On 24 February 2009, a Taurus XL rocket (Taurus T8) carrying NASA's Orbiting Carbon Observatory (OCO) satellite failed to reach orbit. The Taurus T8 mission failed because the payload fairing did not separate during ascent, causing the rocket to not shed weight. As a result of the extra weight, the Taurus rocket failed to reach orbital velocity, resulting in a total loss of the mission. On 4 March 2011, another Taurus rocket (Taurus T9) carrying NASA's Glory scientific satellite failed to reach orbit. The Taurus T9 mission also concluded in a failure of the payload fairing to separate. The Taurus T8 and T9 missions both reentered Earth's atmosphere resulting in break-up and/or burnup of the rocket and satellite, and any surviving pieces would have been dispersed in the Pacific Ocean near Antarctica. The combined cost of both mission failures was in excess of $700 million.
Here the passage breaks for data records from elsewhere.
-- ==== Sys2Proof/Laws/State.lean ====
section
/-!
SUPPORT. The state after one named update: every other field, and every other piece, as it was; the piece itself as the
update leaves it.
-/

namespace Sys2Proof.Machine

open Sys2Proof

/-! ## modCore -/

section

variable (s : State) (n : Nat) (f : Core → Core)

@[simp] theorem State.modCore_pending : (s.modCore n f).pending = s.pending := rfl
@[simp] theorem State.modCore_now : (s.modCore n f).now = s.now := rfl
@[simp] theorem State.modCore_perst : (s.modCore n f).perst = s.perst := rfl
@[simp] theorem State.modCore_et : (s.modCore n f).et = s.et := rfl
@[simp] theorem State.modCore_sub : (s.modCore n f).sub = s.sub := rfl
@[simp] theorem State.modCore_etClock : (s.modCore n f).etClock = s.etClock := rfl
@[simp] theorem State.modCore_spad : (s.modCore n f).spad = s.spad := rfl
@[simp] theorem State.modCore_flights : (s.modCore n f).flights = s.flights := rfl
@[simp] theorem State.modCore_credits : (s.modCore n f).credits = s.credits := rfl
@[simp] theorem State.modCore_clusters : (s.modCore n f).clusters = s.clusters := rfl
@[simp] theorem State.modCore_coreEvents : (s.modCore n f).coreEvents = s.coreEvents := rfl
@[simp] theorem State.modCore_regReplies : (s.modCore n f).regReplies = s.regReplies := rfl
@[simp] theorem State.modCore_noTargets : (s.modCore n f).noTargets = s.noTargets := rfl
@[simp] theorem State.modCore_hbm : (s.modCore n f).hbm = s.hbm := rfl
@[simp] theorem State.modCore_stacks : (s.modCore n f).hbmStacks = s.hbmStacks := rfl
@[simp] theorem State.modCore_slotUse : (s.modCore n f).slotUse = s.slotUse := rfl
@[simp] theorem State.modCore_hostMem : (s.modCore n f).hostMem = s.hostMem := rfl
@[simp] theorem State.modCore_windows : (s.modCore n f).windows = s.windows := rfl
@[simp] theorem State.modCore_rules : (s.modCore n f).rules = s.rules := rfl
@[simp] theorem State.modCore_ambig : (s.modCore n f).ambig = s.ambig := rfl
@[simp] theorem State.modCore_violCounts : (s.modCore n f).violCounts = s.violCounts := rfl
@[simp] theorem State.modCore_opFaulted : (s.modCore n f).opFaulted = s.opFaulted := rfl
@[simp] theorem State.modCore_mmioData : (s.modCore n f).mmioData = s.mmioData := rfl
@[simp] theorem State.modCore_longs : (s.modCore n f).longs = s.longs := rfl
@[simp] theorem State.modCore_parts : (s.modCore n f).parts = s.parts := rfl
@[simp] theorem State.modCore_nextReq : (s.modCore n f).nextReq = s.nextReq := rfl
@[simp] theorem State.modCore_fetchTurn : (s.modCore n f).fetchTurn = s.fetchTurn := rfl
@[simp] theorem State.modCore_leases : (s.modCore n f).leases = s.leases := rfl
@[simp] theorem State.modCore_links : (s.modCore n f).links = s.links := rfl
@[simp] theorem State.modCore_timePriXor : (s.modCore n f).timePriXor = s.timePriXor := rfl
@[simp] theorem State.modCore_guardG : (s.modCore n f).guardG = s.guardG := rfl
@[simp] theorem State.modCore_timeMaster : (s.modCore n f).timeMaster = s.timeMaster := rfl
@[simp] theorem State.modCore_masterSerial : (s.modCore n f).masterSerial = s.masterSerial := rfl
@[simp] theorem State.modCore_fullRetimes : (s.modCore n f).fullRetimes = s.fullRetimes := rfl
@[simp] theorem State.modCore_fastResumes : (s.modCore n f).fastResumes = s.fastResumes := rfl
@[simp] theorem State.modCore_retimeWanted : (s.modCore n f).retimeWanted = s.retimeWanted := rfl
@[simp] theorem State.modCore_supply : (s.modCore n f).supply = s.supply := rfl
@[simp] theorem State.modCore_estate : (s.modCore n f).estate = s.estate := rfl
@[simp] theorem State.modCore_stateEt : (s.modCore n f).stateEt = s.stateEt := rfl
@[simp] theorem State.modCore_authority : (s.modCore n f).authority = s.authority := rfl
@[simp] theorem State.modCore_standbyOk : (s.modCore n f).standbyOk = s.standbyOk := rfl
@[simp] theorem State.modCore_authorityMisses : (s.modCore n f).authorityMisses = s.authorityMisses := rfl
@[simp] theorem State.modCore_missAt : (s.modCore n f).missAt = s.missAt := rfl
@[simp] theorem State.modCore_authorityLost : (s.modCore n f).authorityLost = s.authorityLost := rfl
@[simp] theorem State.modCore_draining : (s.modCore n f).draining = s.draining := rfl
@[simp] theorem State.modCore_wakeEt : (s.modCore n f).wakeEt = s.wakeEt := rfl
@[simp] theorem State.modCore_aonWake : (s.modCore n f).aonWake = s.aonWake := rfl
@[simp] theorem State.modCore_wakeReasons : (s.modCore n f).wakeReasons = s.wakeReasons := rfl
@[simp] theorem State.modCore_quietArmed : (s.modCore n f).quietArmed = s.quietArmed := rfl
@[simp] theorem State.modCore_brace : (s.modCore n f).brace = s.brace := rfl
@[simp] theorem State.modCore_pfw : (s.modCore n f).pfw = s.pfw := rfl
@[simp] theorem State.modCore_pfwHighSince : (s.modCore n f).pfwHighSince = s.pfwHighSince := rfl
@[simp] theorem State.modCore_lastAbort : (s.modCore n f).lastAbort = s.lastAbort := rfl
@[simp] theorem State.modCore_maint : (s.modCore n f).maint = s.maint := rfl
@[simp] theorem State.modCore_testDeferMax : (s.modCore n f).testDeferMax = s.testDeferMax := rfl
@[simp] theorem State.modCore_cal : (s.modCore n f).cal = s.cal := rfl
@[simp] theorem State.modCore_dump : (s.modCore n f).dump = s.dump := rfl
@[simp] theorem State.modCore_policy : (s.modCore n f).policy = s.policy := rfl
@[simp] theorem State.modCore_allowance : (s.modCore n f).allowance = s.allowance := rfl
@[simp] theorem State.modCore_powerW : (s.modCore n f).powerW = s.powerW := rfl
@[simp] theorem State.modCore_overSince : (s.modCore n f).overSince = s.overSince := rfl
@[simp] theorem State.modCore_overLogged : (s.modCore n f).overLogged = s.overLogged := rfl
@[simp] theorem State.modCore_overCap : (s.modCore n f).overCap = s.overCap := rfl
@[simp] theorem State.modCore_therm : (s.modCore n f).therm = s.therm := rfl
@[simp] theorem State.modCore_rails : (s.modCore n f).rails = s.rails := rfl
@[simp] theorem State.modCore_zones : (s.modCore n f).zones = s.zones := rfl
@[simp] theorem State.modCore_regulators : (s.modCore n f).regulators = s.regulators := rfl
@[simp] theorem State.modCore_faults : (s.modCore n f).faults = s.faults := rfl
@[simp] theorem State.modCore_faultSeq : (s.modCore n f).faultSeq = s.faultSeq := rfl
@[simp] theorem State.modCore_faultsLost : (s.modCore n f).faultsLost = s.faultsLost := rfl
@[simp] theorem State.modCore_declared : (s.modCore n f).declared = s.declared := rfl
@[simp] theorem State.modCore_fuses : (s.modCore n f).fuses = s.fuses := rfl
@[simp] theorem State.modCore_flashA : (s.modCore n f).flashA = s.flashA := rfl
@[simp] theorem State.modCore_flashB : (s.modCore n f).flashB = s.flashB := rfl
@[simp] theorem State.modCore_firmware : (s.modCore n f).firmware = s.firmware := rfl
@[simp] theorem State.modCore_fwJob : (s.modCore n f).fwJob = s.fwJob := rfl
@[simp] theorem State.modCore_noImageAt : (s.modCore n f).noImageAt = s.noImageAt := rfl
@[simp] theorem State.modCore_bootRest : (s.modCore n f).bootRest = s.bootRest := rfl
@[simp] theorem State.modCore_bootWait : (s.modCore n f).bootWait = s.bootWait := rfl
@[simp] theorem State.modCore_resetN : (s.modCore n f).resetN = s.resetN := rfl
@[simp] theorem State.modCore_refclkLost : (s.modCore n f).refclkLost = s.refclkLost := rfl
@[simp] theorem State.modCore_tapIr : (s.modCore n f).tapIr = s.tapIr := rfl
@[simp] theorem State.modCore_tapOut : (s.modCore n f).tapOut = s.tapOut := rfl
@[simp] theorem State.modCore_boundary : (s.modCore n f).boundary = s.boundary := rfl
@[simp] theorem State.modCore_carrier : (s.modCore n f).carrier = s.carrier := rfl
@[simp] theorem State.modCore_mctp : (s.modCore n f).mctp = s.mctp := rfl
@[simp] theorem State.modCore_freeCount : (s.modCore n f).freeCount = s.freeCount := rfl
@[simp] theorem State.modCore_cluster' (n' : Nat) : (s.modCore n f).cluster n' = s.cluster n' := rfl
@[simp] theorem State.modCore_lcore' (n' m' : Nat) : (s.modCore n f).lcore n' m' = s.lcore n' m' := rfl
@[simp] theorem State.modCore_window' (n' m' : Nat) : (s.modCore n f).window n' m' = s.window n' m' := rfl
@[simp] theorem State.modCore_part' (n' : Nat) : (s.modCore n f).part n' = s.part n' := rfl
@[simp] theorem State.modCore_link' (n' : Nat) : (s.modCore n f).link n' = s.link n' := rfl
@[simp] theorem State.modCore_port' (n' m' : Nat) : (s.modCore n f).port n' m' = s.port n' m' := rfl
@[simp] theorem State.modCore_ctx' (n' m' : Nat) : (s.modCore n f).ctx n' m' = s.ctx n' m' := rfl
@[simp] theorem State.modCore_stack' (n' : Nat) : (s.modCore n f).stack n' = s.stack n' := rfl
@[simp] theorem State.modCore_zone' (n' : Nat) : (s.modCore n f).zone n' = s.zone n' := rfl
@[simp] theorem State.modCore_spadRead' (n' m' l' : Nat) : (s.modCore n f).spadRead n' m' l' = s.spadRead n' m' l' := rfl
@[simp] theorem State.modCore_lease' (n' m' : Nat) : (s.modCore n f).lease n' m' = s.lease n' m' := rfl
@[simp] theorem State.modCore_isOpen' (n' m' : Nat) : (s.modCore n f).isOpen n' m' = s.isOpen n' m' := rfl
@[simp] theorem State.modCore_exists' (n' : Nat) : (s.modCore n f).exists n' = s.exists n' := rfl
@[simp] theorem State.modCore_hostUp' : (s.modCore n f).hostUp = s.hostUp := rfl
@[simp] theorem State.modCore_wafer' : (s.modCore n f).wafer = s.wafer := rfl
@[simp] theorem State.modCore_inE0' : (s.modCore n f).inE0 = s.inE0 := rfl
@[simp] theorem State.modCore_tick' : (s.modCore n f).tick = s.tick := rfl
@[simp] theorem State.modCore_phase' : (s.modCore n f).phase = s.phase := rfl
@[simp] theorem State.modCore_onEdge' : (s.modCore n f).onEdge = s.onEdge := rfl
@[simp] theorem State.modCore_longOf' (n' m' : Nat) (q' : BitVec 16) : (s.modCore n f).long? n' m' q' = s.long? n' m' q' := rfl

end

/-! ## modCluster -/

section

variable (s : State) (c : Nat) (f : Cluster → Cluster)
The Taurus T8 and T9 rockets both used 63-inch diameter payload fairings to cover and protect the spacecraft during ground operations and launch. The payload fairing halves are structurally joined and attached to the rocket using frangible joints. A frangible joint is a structural separation system that is initiated using ordnance. Initiation of the ordnance causes the ligament of the frangible joint extrusion to fracture, allowing the two payload fairing halves to be separated and subsequently jettisoned from the Taurus rocket. The frangible joints for T8 and T9 were made and assembled together, at the same time. The T8 and T9 frangible joint extrusions were manufactured by Sapa Profiles, Inc. (SPI) in its Technical Dynamics Aluminum (TDA) plant, in Portland, Oregon.